The world's smallest 3D map

3D rendered image showing a heated nanoscale silicon tip, borrowed from atomic force microscopy that is chiselling away material from a substrate to create a nanoscale 3D map of the world.
Image Credit: Advanced Materials.

IBM scientists have created a 3D map of the earth so small that 1,000 of them could fit on one grain of salt. The scientists accomplished this through a new, breakthrough technique that uses a tiny, silicon tip with a sharp apex - 100,000 times smaller than a sharpened pencil - to create patterns and structures as small as 15 nanometers at greatly reduced cost and complexity. This patterning technique opens new prospects for developing nanosized objects in fields such as electronics, future chip technology, medicine, life sciences, and optoelectronics.

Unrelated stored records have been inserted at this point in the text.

/-! ### Banks and microphones -/

@[simp] theorem Room.updBank_ctx (rm : Room) (b : BankId) (f : Bank → Bank) : (rm.updBank b f).ctx = rm.ctx := by
  unfold Room.updBank; split <;> rfl
@[simp] theorem Room.updBank_params (rm : Room) (b : BankId) (f : Bank → Bank) : (rm.updBank b f).params = rm.params := by
  unfold Room.updBank; split <;> rfl
@[simp] theorem Room.updBank_latch (rm : Room) (b : BankId) (f : Bank → Bank) : (rm.updBank b f).latch = rm.latch := by
  unfold Room.updBank; split <;> rfl
@[simp] theorem Room.updBank_overlay (rm : Room) (b : BankId) (f : Bank → Bank) : (rm.updBank b f).overlay = rm.overlay := by
  unfold Room.updBank; split <;> rfl
@[simp] theorem Room.updBank_videoOut (rm : Room) (b : BankId) (f : Bank → Bank) : (rm.updBank b f).videoOut = rm.videoOut := by
  unfold Room.updBank; split <;> rfl
@[simp] theorem Room.updBank_port (rm : Room) (b : BankId) (f : Bank → Bank) : (rm.updBank b f).port = rm.port := by
  unfold Room.updBank; split <;> rfl
@[simp] theorem Room.updBank_mic1 (rm : Room) (b : BankId) (f : Bank → Bank) : (rm.updBank b f).mic1 = rm.mic1 := by
  unfold Room.updBank; split <;> rfl
@[simp] theorem Room.updBank_mic2 (rm : Room) (b : BankId) (f : Bank → Bank) : (rm.updBank b f).mic2 = rm.mic2 := by
  unfold Room.updBank; split <;> rfl
@[simp] theorem Room.updBank_requests (rm : Room) (b : BankId) (f : Bank → Bank) : (rm.updBank b f).requests = rm.requests := by
  unfold Room.updBank; split <;> rfl
@[simp] theorem Room.updBank_ticketCounter (rm : Room) (b : BankId) (f : Bank → Bank) : (rm.updBank b f).ticketCounter = rm.ticketCounter := by
  unfold Room.updBank; split <;> rfl
@[simp] theorem Room.updBank_requestCounters (rm : Room) (b : BankId) (f : Bank → Bank) : (rm.updBank b f).requestCounters = rm.requestCounters := by
  unfold Room.updBank; split <;> rfl
@[simp] theorem Room.updBank_stack (rm : Room) (b : BankId) (f : Bank → Bank) : (rm.updBank b f).stack = rm.stack := by
  unfold Room.updBank; split <;> rfl
@[simp] theorem Room.updMic_ctx (rm : Room) (m : MicId) (f : Mic → Mic) : (rm.updMic m f).ctx = rm.ctx := by
  unfold Room.updMic; split <;> rfl
@[simp] theorem Room.updMic_params (rm : Room) (m : MicId) (f : Mic → Mic) : (rm.updMic m f).params = rm.params := by
  unfold Room.updMic; split <;> rfl
@[simp] theorem Room.updMic_bank0 (rm : Room) (m : MicId) (f : Mic → Mic) : (rm.updMic m f).bank0 = rm.bank0 := by
  unfold Room.updMic; split <;> rfl
@[simp] theorem Room.updMic_bank1 (rm : Room) (m : MicId) (f : Mic → Mic) : (rm.updMic m f).bank1 = rm.bank1 := by
  unfold Room.updMic; split <;> rfl
@[simp] theorem Room.updMic_latch (rm : Room) (m : MicId) (f : Mic → Mic) : (rm.updMic m f).latch = rm.latch := by
  unfold Room.updMic; split <;> rfl
@[simp] theorem Room.updMic_overlay (rm : Room) (m : MicId) (f : Mic → Mic) : (rm.updMic m f).overlay = rm.overlay := by
  unfold Room.updMic; split <;> rfl
@[simp] theorem Room.updMic_videoOut (rm : Room) (m : MicId) (f : Mic → Mic) : (rm.updMic m f).videoOut = rm.videoOut := by
  unfold Room.updMic; split <;> rfl
@[simp] theorem Room.updMic_port (rm : Room) (m : MicId) (f : Mic → Mic) : (rm.updMic m f).port = rm.port := by
  unfold Room.updMic; split <;> rfl
@[simp] theorem Room.updMic_requests (rm : Room) (m : MicId) (f : Mic → Mic) : (rm.updMic m f).requests = rm.requests := by
  unfold Room.updMic; split <;> rfl
@[simp] theorem Room.updMic_ticketCounter (rm : Room) (m : MicId) (f : Mic → Mic) : (rm.updMic m f).ticketCounter = rm.ticketCounter := by
  unfold Room.updMic; split <;> rfl
@[simp] theorem Room.updMic_requestCounters (rm : Room) (m : MicId) (f : Mic → Mic) : (rm.updMic m f).requestCounters = rm.requestCounters := by
  unfold Room.updMic; split <;> rfl
@[simp] theorem Room.updMic_stack (rm : Room) (m : MicId) (f : Mic → Mic) : (rm.updMic m f).stack = rm.stack := by
  unfold Room.updMic; split <;> rfl
@[simp] theorem Room.moveEntry?_ctx (rm : Room) (t : Option Nat) (st : EntryState) : (rm.moveEntry? t st).ctx = rm.ctx := by
  cases t <;> rfl
@[simp] theorem Room.moveEntry?_params (rm : Room) (t : Option Nat) (st : EntryState) : (rm.moveEntry? t st).params = rm.params := by
  cases t <;> rfl
@[simp] theorem Room.moveEntry?_bank0 (rm : Room) (t : Option Nat) (st : EntryState) : (rm.moveEntry? t st).bank0 = rm.bank0 := by
  cases t <;> rfl
@[simp] theorem Room.moveEntry?_bank1 (rm : Room) (t : Option Nat) (st : EntryState) : (rm.moveEntry? t st).bank1 = rm.bank1 := by
  cases t <;> rfl
@[simp] theorem Room.moveEntry?_latch (rm : Room) (t : Option Nat) (st : EntryState) : (rm.moveEntry? t st).latch = rm.latch := by
  cases t <;> rfl
@[simp] theorem Room.moveEntry?_overlay (rm : Room) (t : Option Nat) (st : EntryState) : (rm.moveEntry? t st).overlay = rm.overlay := by
  cases t <;> rfl
@[simp] theorem Room.moveEntry?_videoOut (rm : Room) (t : Option Nat) (st : EntryState) : (rm.moveEntry? t st).videoOut = rm.videoOut := by
  cases t <;> rfl
@[simp] theorem Room.moveEntry?_port (rm : Room) (t : Option Nat) (st : EntryState) : (rm.moveEntry? t st).port = rm.port := by
  cases t <;> rfl
@[simp] theorem Room.moveEntry?_mic1 (rm : Room) (t : Option Nat) (st : EntryState) : (rm.moveEntry? t st).mic1 = rm.mic1 := by
  cases t <;> rfl
@[simp] theorem Room.moveEntry?_mic2 (rm : Room) (t : Option Nat) (st : EntryState) : (rm.moveEntry? t st).mic2 = rm.mic2 := by
  cases t <;> rfl
@[simp] theorem Room.moveEntry?_ticketCounter (rm : Room) (t : Option Nat) (st : EntryState) : (rm.moveEntry? t st).ticketCounter = rm.ticketCounter := by
  cases t <;> rfl
@[simp] theorem Room.moveEntry?_requestCounters (rm : Room) (t : Option Nat) (st : EntryState) : (rm.moveEntry? t st).requestCounters = rm.requestCounters := by
  cases t <;> rfl
@[simp] theorem Room.moveEntry?_stack (rm : Room) (t : Option Nat) (st : EntryState) : (rm.moveEntry? t st).stack = rm.stack := by
  cases t <;> rfl

theorem bank_cases (b : BankId) : b = 0 ∨ b = 1 := by revert b; decide

@[simp] theorem Room.bank_updBank_same (rm : Room) (b : BankId) (f : Bank → Bank) :
    (rm.updBank b f).bank b = f (rm.bank b) := by
  rcases bank_cases b with h | h <;> subst h <;> rfl

theorem Room.bank_updBank_ne (rm : Room) (b c : BankId) (f : Bank → Bank) (h : c ≠ b) :
    (rm.updBank b f).bank c = rm.bank c := by
  rcases bank_cases b with hb | hb <;> rcases bank_cases c with hc | hc <;> subst hb <;> subst hc <;>
    first | rfl | exact absurd rfl h

@[simp] theorem Room.mic_updMic_same (rm : Room) (m : MicId) (f : Mic → Mic) :
    (rm.updMic m f).mic m = f (rm.mic m) := by
  rcases bank_cases m with h | h <;> subst h <;> rfl

theorem Room.mic_updMic_ne (rm : Room) (m k : MicId) (f : Mic → Mic) (h : k ≠ m) :
    (rm.updMic m f).mic k = rm.mic k := by
  rcases bank_cases m with hb | hb <;> rcases bank_cases k with hc | hc <;> subst hb <;> subst hc <;>
    first | rfl | exact absurd rfl h

end Sys2Proof.Machine
end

To demonstrate the technique's unique capability, the team created several 3D and 2D patterns, using different materials for each one as reported in the scientific journals Science and Advanced Materials:
* A 25-nanometer-high 3D replica of the Matterhorn, a famous Alpine mountain that soars 4,478 m (14,692 ft) high, was created in molecular glass, representing a scale of 1:5 billion.
* Complete 3D map of the world measuring only 22 by 11 micrometers was "written" on a polymer. At this size, 1,000 world maps could fit on a grain of salt. In the relief, one thousand meters of altitude correspond to roughly eight nanometers (nm). It is composed of 500,000 pixels, each measuring 20 nm2, and was created in only 2 minutes and 23 seconds.
* 2D nano-sized IBM logo was etched 400-nm-deep into silicon, demonstrating the viability of the technique for typical nanofabrication applications.
* 2D high-resolution 15-nm dense line patterning.